Net result - a very complete and representative photo gallery and we got an offer over asking on the first day (this was NOT Toronto - this was completely out of the norm, and we were very lucky, as the real estate market crashed about 5 months later). The agent said that between the time the listing went online at 5 p.m. on the Friday and he started showing the house the next morning, he had many, many enquiries, which he said he thought had a fair bit to do with the quality of the photos. So, I'd say, if you know what you're doing and have suitable equipment, by all means give it a go. If not, demand that your real estate agent use a pro. You're paying big bucks to these people in commissions - they should absolutely be using a little of that to hire a professional photographer.

The other thing that drives me nuts with the MLS listings is how many agents stick their photos up there stretched. I've seen entire galleries where every single photo is stretched. I have to attribute it to complete idiocy (and some sort of resizing quirks with the MLS content management system) rather than a deliberate attempt to make a 17' Toronto semi look like a McMansion, but you see it over and over again. Of course, the MLS software is awful (made much worse when they "improved" it a couple of years ago - ask any agent) but that's a whole 'nother story.
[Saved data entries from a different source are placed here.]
-- ==== Sys2Proof/Word.lean ====
section
/-! DEFINITION. The widths of the machine: a 16-bit word and an 8-bit byte (00_scope.md rule R6). -/

namespace Sys2Proof

/-- The 16-bit word of the machine: a register, an address, an instruction word or an extension word
(00_scope.md rule R6, "Word size: 16 bits"). Its arithmetic is modulo 2^16 (rule R9). -/
abbrev Word := BitVec 16

/-- The addressable unit: one 8-bit byte per address (00_scope.md rule R6). -/
abbrev Byte := BitVec 8

end Sys2Proof
end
There are lots of bad real estate agents out there. There are also some very good, very competent ones. Many of the bad ones seem to be oblivious to the fact that a vast majority of their clients do their own searching online, and therefore it is imperative that the online presentation show the listings to their best advantage.


----------



## kps

When we were selling our Toronto home, my agent brought in a professional stager and a pro photographer. The tog did a good job on both the pics and the VR tour. I asked my agent what it cost to get the photography done and when he told me $150, I just knew I would not be considering doing that kind of photography myself. LOL

I'm more likely to deal with an agent, either buying or selling, who takes their job seriously enough to hire pros to help sell the property. When I see horrid images of the potential property, I have reservations about dealing with that agent.


----------



## jay_vw

Thanks for postings this, as I too will be listing our house within a few months. Myself & wife have also noticed the lack of good quality images on MLS.....


----------



## eMacMan

Real Estate photography can be quite challenging. It is not just about the gear but also knowing how to use it. In some cases cases being able to use existing light then colour correcting just some areas of an image works better than flash illumination. In the digital era knowing how to stitch images or create interactive virtual tours can be every bit as useful as owning a super expensive, super wide angle lens.
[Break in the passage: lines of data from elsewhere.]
-- ==== Sys2Proof/Machine/Alu.lean ====
section
/-! DEFINITION. ADD, SUB, AND, OR, XOR, CMP, SHL and SHR (42_alu.md rules R150 to R161). Both operands are read before anything is written (rule R150). -/

namespace Sys2Proof.Machine

/-- ADD (42_alu.md rule R154). -/
def execAdd (rd : Reg) (src : Operand) (s : State) : Result :=
  finishWith (valueOperand src s) fun b t =>
    (t.setReg rd (s.reg rd + b)).setFlags (addFlags (s.reg rd) b)

/-- SUB (42_alu.md rule R155). -/
def execSub (rd : Reg) (src : Operand) (s : State) : Result :=
  finishWith (valueOperand src s) fun b t =>
    (t.setReg rd (s.reg rd - b)).setFlags (subFlags (s.reg rd) b)

/-- AND (42_alu.md rule R156). -/
def execAnd (rd : Reg) (src : Operand) (s : State) : Result :=
  finishWith (valueOperand src s) fun b t =>
    (t.setReg rd (s.reg rd &&& b)).setFlags (logicFlags (s.reg rd &&& b) s.flags)

/-- OR (42_alu.md rule R157). -/
def execOr (rd : Reg) (src : Operand) (s : State) : Result :=
  finishWith (valueOperand src s) fun b t =>
    (t.setReg rd (s.reg rd ||| b)).setFlags (logicFlags (s.reg rd ||| b) s.flags)

/-- XOR (42_alu.md rule R158). -/
def execXor (rd : Reg) (src : Operand) (s : State) : Result :=
  finishWith (valueOperand src s) fun b t =>
    (t.setReg rd (s.reg rd ^^^ b)).setFlags (logicFlags (s.reg rd ^^^ b) s.flags)

/-- CMP: the flags of SUB, no register (42_alu.md rule R159). -/
def execCmp (rd : Reg) (src : Operand) (s : State) : Result :=
  finishWith (valueOperand src s) fun b t => t.setFlags (subFlags (s.reg rd) b)

/-- SHL, by one bit (42_alu.md rule R160). -/
def execShl (rd : Reg) (s : State) : Result :=
  .next ((s.setReg rd (shlResult (s.reg rd))).setFlags (shlFlags (s.reg rd)))

/-- SHR, by one bit (42_alu.md rule R161). -/
def execShr (rd : Reg) (s : State) : Result :=
  .next ((s.setReg rd (shrResult (s.reg rd))).setFlags (shrFlags (s.reg rd)))

end Sys2Proof.Machine
end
FWIW most realtors really do suck at doing their own photography but are unwilling to spend the bucks on a pro. OTH they do not get paid until/if the home sells. Most pros are unwilling to wait several months for their paycheck or worse yet swallowing their time if the home does not sell.


----------



## kyoru

haha there is a job opening for someone to take real estate picture here, I'm tempted to apply but if they pay $150 I would definitely not take up the offer. Way too much time to drive to a location to take pictures and edit them.


----------



## jmartins

*about topic*

Its informative one it should provide a lots of information related to topic also provide more information related to topic.


----------



## flowin

Make sure to use a wide angle lens. A high quality one will not give you the fisheye look, in which the straight lines aren't straight, instead it will merely increase your viewing area while maintaining the image quality.


----------



## Guest

flowin said:


> Make sure to use a wide angle lens. A high quality one will not give you the fisheye look, in which the straight lines aren't straight, instead it will merely increase your viewing area while maintaining the image quality.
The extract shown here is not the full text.